I'm having the same error with HTTP, however I'm uploading a plaintext JSON file. File size is ~3.5k, using a pretty vanilla container instance.

[afranken]

@jonasholtkamp @2mars I released 3.8.0 earlier today which should fix the problems in most cases. Only the combination http / sync / sha256 does not work, at least with the AWS v2 SDK for Java.

[jonasholtkamp]

Upgraded to 3.8.0, everything works like it did in 3.7.2, thank you.

One extra question, might be a little offtopic: How does one set up the HTTPS client with S3Mock? The README mentions port 9191. If I shoot HTTPS request against that port, I get these errors:

software.amazon.awssdk.core.exception.SdkClientException: Unable to execute HTTP request: PKIX path building failed: sun.security.provider.certpath.SunCertPathBuilderException: unable to find valid certification path to requested target

I suppose I need to trust a certificate first?
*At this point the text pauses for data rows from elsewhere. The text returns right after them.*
/-- The least number of cycles from the start to completion (R146); w is set by the data streams alone. The row data moved by COMPRESSR,
EXPANDR and GATHERR are counted in A's bytes, and their division rounds once (DESIGN CHOICE, notes/assumptions/83.md). -/
def minCycles (s : State) (op : VecOp) : Nat :=
  let (rows, cols) := shape op
  let wide := ([op.a, op.b, op.ce, op.d].filterMap id).any (fun d => d.kind != 1 && d.kind != 2 && width d.format == 32)
  let steps := ceilDiv cols (if wide then 256 else 512)
  let c := op.code
  let slow := decide (0x10 ≤ c ∧ c ≤ 0x13) || decide (0x18 ≤ c ∧ c ≤ 0x1F)
  let rb := match op.a with | some d => rowBytes d | none => 0
  if rowMode c then 24 + ceilDiv (rowsMoved s op * rb) 1024
  else 24 + rows * ((if slow then 4 else 1) * steps) + (if isReduction c then 12 else 0)

/-- A CHECK_FLIP drill acts on the first block written (R370). -/
def flipCheck (s : State) (q : Nat) (bytes : SMap Byte) : State :=
  if SMap.val false s.mem.flipCheck q then
    match bytes with
    | [] => s
    | (a, _) :: _ =>
      modErr (modMem s (fun m => { m with flipCheck := SMap.del m.flipCheck q, badCheck := SMap.ins m.badCheck (a / 512) true }))
        (fun e => { e with drilled := (1, a / 512) :: e.drilled })
  else s

/-- The requester named by the records of an operation. -/
def requester (q : Nat) (op : VecOp) : Mem.Req :=
  { unit := unitCode 1 q, ctx := op.ctx, stream := some op.stream, op := opField 2 op.code }

/-- Read every operand, raising what the codes report (R150), whole, also the elements that no result uses (DESIGN CHOICE,
notes/assumptions/83.md). -/
def readAll (s : State) (q : Nat) (op : VecOp) : State :=
  (operands op).foldl (fun acc d => loadAll acc d (requester q op)) s

/-- Apply the counts of an operation's writes to the census (R118, R149). -/
def censusAll (s : State) (q : Nat) (op : VecOp) (cs : List (Nat × Count)) : State :=
  cs.foldl (fun acc c => censusAdd acc op.ctx c.1 c.2 false op.word.ovf (requester q op)) s

/-- A result depends on a corrupted word: the step fails (R150, R224). -/
def tainted (s : State) (op : VecOp) : Bool := op.tainted || (operands op).any (anyBad s)

/-- The operation as a redundant pair's comparator names it (R363). -/
def site (q : Nat) (op : VecOp) : Pairs.Site :=
  { unit := unitCode 1 q, q := q, ctx := op.ctx, stream := op.stream, op := opField 2 op.code, pc := op.pc,
    tensor := match op.d with | some d => d.tensor | none => match op.ce with | some e => e.tensor | none => 0 }

/-- The oldest operation of an engine completes, reading its operands as it does (DESIGN CHOICE, notes/assumptions/83.md): results, census, counter, status and flag action; an INDEX_FAULT takes the
response of an illegal instruction (R145, R163). -/
def vectorComplete (s : State) (q : Nat) (hits : List CodeHit) (pair : Option PairFault) : State :=
  match queue s q with
  | [] => s
  | op :: rest =>
    if Order.turn 4 s && nextToComplete s q (4 * op.slot + op.stream, op.serial) && op.started.any (fun t => decide (t + minCycles s op ≤ cycle s)) then
      let s0 := Mem.inject s hits (requester q op)
      let o := outcome s0 op
      let s1 := readAll (setQueue s0 q (startNext s rest)) q op
      let w := Pairs.bytes s1 (site q op) o.bytes pair
      let s2 := flipCheck (Mem.storeMap w.1 w.2 (requester q op)) q w.2
      let s3 := censusAll s2 q op o.counts
      let s4 := if tainted s0 op then setFail s3 op.ctx 3 else s3
      let s5 := match o.ctr with
        | some n => modStream (if op.ctrDead then s4 else setCounter s4 op.ctx q op.word.ctr (BitVec.ofNat 32 n)) op.ctx q op.stream
            (fun t => { t with ctrBusy := t.ctrBusy.erase op.word.ctr })
        | none => s4
      let sat := o.counts.any (fun c => decide (0 < c.2.saturated))
      let nf := o.counts.any (fun c => decide (0 < c.2.nonfinite))
      let bits := flagBit sat bSaturated ||| flagBit nf bNonfinite ||| flagBit o.capacity bCapacity
      let y := Pairs.action s5 (site q op) op.word.fact op.word.flag pair
      let s6 := complete y.1 op.ctx q op.stream bits op.word.fact y.2
      if o.fault then illegal s6 op.ctx q op.stream op.pc (opField 2 op.code) else s6
    else s

/-! ## Meanings -/

/-- ADD (R133). -/
def execAdd (i : Issuer) (w : VecWord) (s : State) : Host.Outcome State Fault Refusal := .next (vector s i 0x01 w)

/-- SUB (R133). -/
def execSub (i : Issuer) (w : VecWord) (s : State) : Host.Outcome State Fault Refusal := .next (vector s i 0x02 w)

/-- MUL (R133). -/
def execMul (i : Issuer) (w : VecWord) (s : State) : Host.Outcome State Fault Refusal := .next (vector s i 0x03 w)

/-- FMA (R133). -/
def execFma (i : Issuer) (w : VecWord) (s : State) : Host.Outcome State Fault Refusal := .next (vector s i 0x04 w)

/-- AXPY (R133). -/
def execAxpy (i : Issuer) (w : VecWord) (s : State) : Host.Outcome State Fault Refusal := .next (vector s i 0x05 w)

/-- MAX (R134). -/
def execMaxOp (i : Issuer) (w : VecWord) (s : State) : Host.Outcome State Fault Refusal := .next (vector s i 0x06 w)

/-- MIN (R134). -/
def execMinOp (i : Issuer) (w : VecWord) (s : State) : Host.Outcome State Fault Refusal := .next (vector s i 0x07 w)

/-- ABS (R133). -/
def execAbsOp (i : Issuer) (w : VecWord) (s : State) : Host.Outcome State Fault Refusal := .next (vector s i 0x08 w)

/-- NEG (R133). -/
def execNeg (i : Issuer) (w : VecWord) (s : State) : Host.Outcome State Fault Refusal := .next (vector s i 0x09 w)

/-- CVT (R133). -/
def execCvt (i : Issuer) (w : VecWord) (s : State) : Host.Outcome State Fault Refusal := .next (vector s i 0x0A w)

/-- SELECT (R133). -/
def execSelect (i : Issuer) (w : VecWord) (s : State) : Host.Outcome State Fault Refusal := .next (vector s i 0x0B w)

/-- FILL (R132). -/
def execFill (i : Issuer) (w : VecWord) (s : State) : Host.Outcome State Fault Refusal := .next (vector s i 0x0C w)

/-- IOTA (R132). -/
def execIota (i : Issuer) (w : VecWord) (s : State) : Host.Outcome State Fault Refusal := .next (vector s i 0x0D w)

/-- DIV (R536). -/
def execDiv (i : Issuer) (w : VecWord) (s : State) : Host.Outcome State Fault Refusal := .next (vector s i 0x10 w)

/-- RECIP (R536). -/
def execRecip (i : Issuer) (w : VecWord) (s : State) : Host.Outcome State Fault Refusal := .next (vector s i 0x11 w)

/-- SQRT (R536). -/
def execSqrt (i : Issuer) (w : VecWord) (s : State) : Host.Outcome State Fault Refusal := .next (vector s i 0x12 w)

/-- RSQRT (R536). -/
def execRsqrt (i : Issuer) (w : VecWord) (s : State) : Host.Outcome State Fault Refusal := .next (vector s i 0x13 w)

/-- EXP (R133). -/
def execExp (i : Issuer) (w : VecWord) (s : State) : Host.Outcome State Fault Refusal := .next (vector s i 0x18 w)

/-- LOG (R536). -/
def execLog (i : Issuer) (w : VecWord) (s : State) : Host.Outcome State Fault Refusal := .next (vector s i 0x19 w)

/-- TANH (R133). -/
def execTanh (i : Issuer) (w : VecWord) (s : State) : Host.Outcome State Fault Refusal := .next (vector s i 0x1A w)

/-- SIGMOID (R133). -/
def execSigmoid (i : Issuer) (w : VecWord) (s : State) : Host.Outcome State Fault Refusal := .next (vector s i 0x1B w)

/-- ERF (R133). -/
def execErf (i : Issuer) (w : VecWord) (s : State) : Host.Outcome State Fault Refusal := .next (vector s i 0x1C w)

/-- SILU (R133). -/
def execSilu (i : Issuer) (w : VecWord) (s : State) : Host.Outcome State Fault Refusal := .next (vector s i 0x1D w)

/-- GELU (R133). -/
def execGelu (i : Issuer) (w : VecWord) (s : State) : Host.Outcome State Fault Refusal := .next (vector s i 0x1E w)

/-- EXPSUB (R133). -/
def execExpsub (i : Issuer) (w : VecWord) (s : State) : Host.Outcome State Fault Refusal := .next (vector s i 0x1F w)

/-- CMPLT (R134). -/
def execCmplt (i : Issuer) (w : VecWord) (s : State) : Host.Outcome State Fault Refusal := .next (vector s i 0x20 w)

/-- CMPLE (R134). -/
def execCmple (i : Issuer) (w : VecWord) (s : State) : Host.Outcome State Fault Refusal := .next (vector s i 0x21 w)

/-- CMPEQ (R134). -/
def execCmpeq (i : Issuer) (w : VecWord) (s : State) : Host.Outcome State Fault Refusal := .next (vector s i 0x22 w)

/-- CMPNE (R134). -/
def execCmpne (i : Issuer) (w : VecWord) (s : State) : Host.Outcome State Fault Refusal := .next (vector s i 0x23 w)

/-- ISFIN (R133). -/
def execIsfin (i : Issuer) (w : VecWord) (s : State) : Host.Outcome State Fault Refusal := .next (vector s i 0x24 w)

/-- RSUM (R137). -/
def execRsum (i : Issuer) (w : VecWord) (s : State) : Host.Outcome State Fault Refusal := .next (vector s i 0x28 w)

/-- RSUMSQ (R138). -/
def execRsumsq (i : Issuer) (w : VecWord) (s : State) : Host.Outcome State Fault Refusal := .next (vector s i 0x29 w)

/-- RMAX (R139). -/
def execRmax (i : Issuer) (w : VecWord) (s : State) : Host.Outcome State Fault Refusal := .next (vector s i 0x2A w)

/-- RMIN (R139). -/
def execRmin (i : Issuer) (w : VecWord) (s : State) : Host.Outcome State Fault Refusal := .next (vector s i 0x2B w)

/-- RARGMAX (R139). -/
def execRargmax (i : Issuer) (w : VecWord) (s : State) : Host.Outcome State Fault Refusal := .next (vector s i 0x2C w)

/-- RTOP2 (R139). -/
def execRtop2 (i : Issuer) (w : VecWord) (s : State) : Host.Outcome State Fault Refusal := .next (vector s i 0x2D w)

/-- SCAN (R140). -/
def execScan (i : Issuer) (w : VecWord) (s : State) : Host.Outcome State Fault Refusal := .next (vector s i 0x2E w)

/-- COMPRESS (R141). -/
def execCompress (i : Issuer) (w : VecWord) (s : State) : Host.Outcome State Fault Refusal := .next (vector s i 0x30 w)

/-- COMPRESSR (R141). -/
def execCompressr (i : Issuer) (w : VecWord) (s : State) : Host.Outcome State Fault Refusal := .next (vector s i 0x31 w)

/-- EXPAND (R143). -/
def execExpand (i : Issuer) (w : VecWord) (s : State) : Host.Outcome State Fault Refusal := .next (vector s i 0x32 w)

/-- EXPANDR (R143). -/
def execExpandr (i : Issuer) (w : VecWord) (s : State) : Host.Outcome State Fault Refusal := .next (vector s i 0x33 w)

/-- GATHER (R144). -/
def execGather (i : Issuer) (w : VecWord) (s : State) : Host.Outcome State Fault Refusal := .next (vector s i 0x34 w)

/-- GATHERR (R144). -/
def execGatherr (i : Issuer) (w : VecWord) (s : State) : Host.Outcome State Fault Refusal := .next (vector s i 0x35 w)

/-- MCOUNT (R133). -/
def execMcount (i : Issuer) (w : VecWord) (s : State) : Host.Outcome State Fault Refusal := .next (vector s i 0x36 w)

/-- MAND (R133). -/
def execMand (i : Issuer) (w : VecWord) (s : State) : Host.Outcome State Fault Refusal := .next (vector s i 0x38 w)

/-- MOR (R133). -/
def execMor (i : Issuer) (w : VecWord) (s : State) : Host.Outcome State Fault Refusal := .next (vector s i 0x39 w)

/-- MNOT (R133). -/
def execMnot (i : Issuer) (w : VecWord) (s : State) : Host.Outcome State Fault Refusal := .next (vector s i 0x3A w)

/-- VECTOR_OP_COMPLETE (R149). -/
def execVectorOpComplete (core : Nat) (x : VecEnd) (s : State) : Host.Outcome State Fault Refusal :=
  .next (vectorComplete s core x.hits x.pair)

end Sys2Proof.Machine.Vector
end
Do I need to generate, self-sign and install one with the mock? Some guidance would be appreciated.

[afranken]

@jonasholtkamp S3Mock bring its own, non-compliant SSL certificate. The HttpClient used by the AWS SDK can be configured to ignore that. The integration-test module contains setups for a number of HttpClients, for example: https://github.com/adobe/S3Mock/blob/main/integration-tests/src/test/kotlin/com/adobe/testing/s3mock/its/S3TestBase.kt#L156

If you run S3Mock in Docker, you could bring your own, valid SSL certificate, see #281

I'll see if I can add something to the README.md about using SSL in a later release.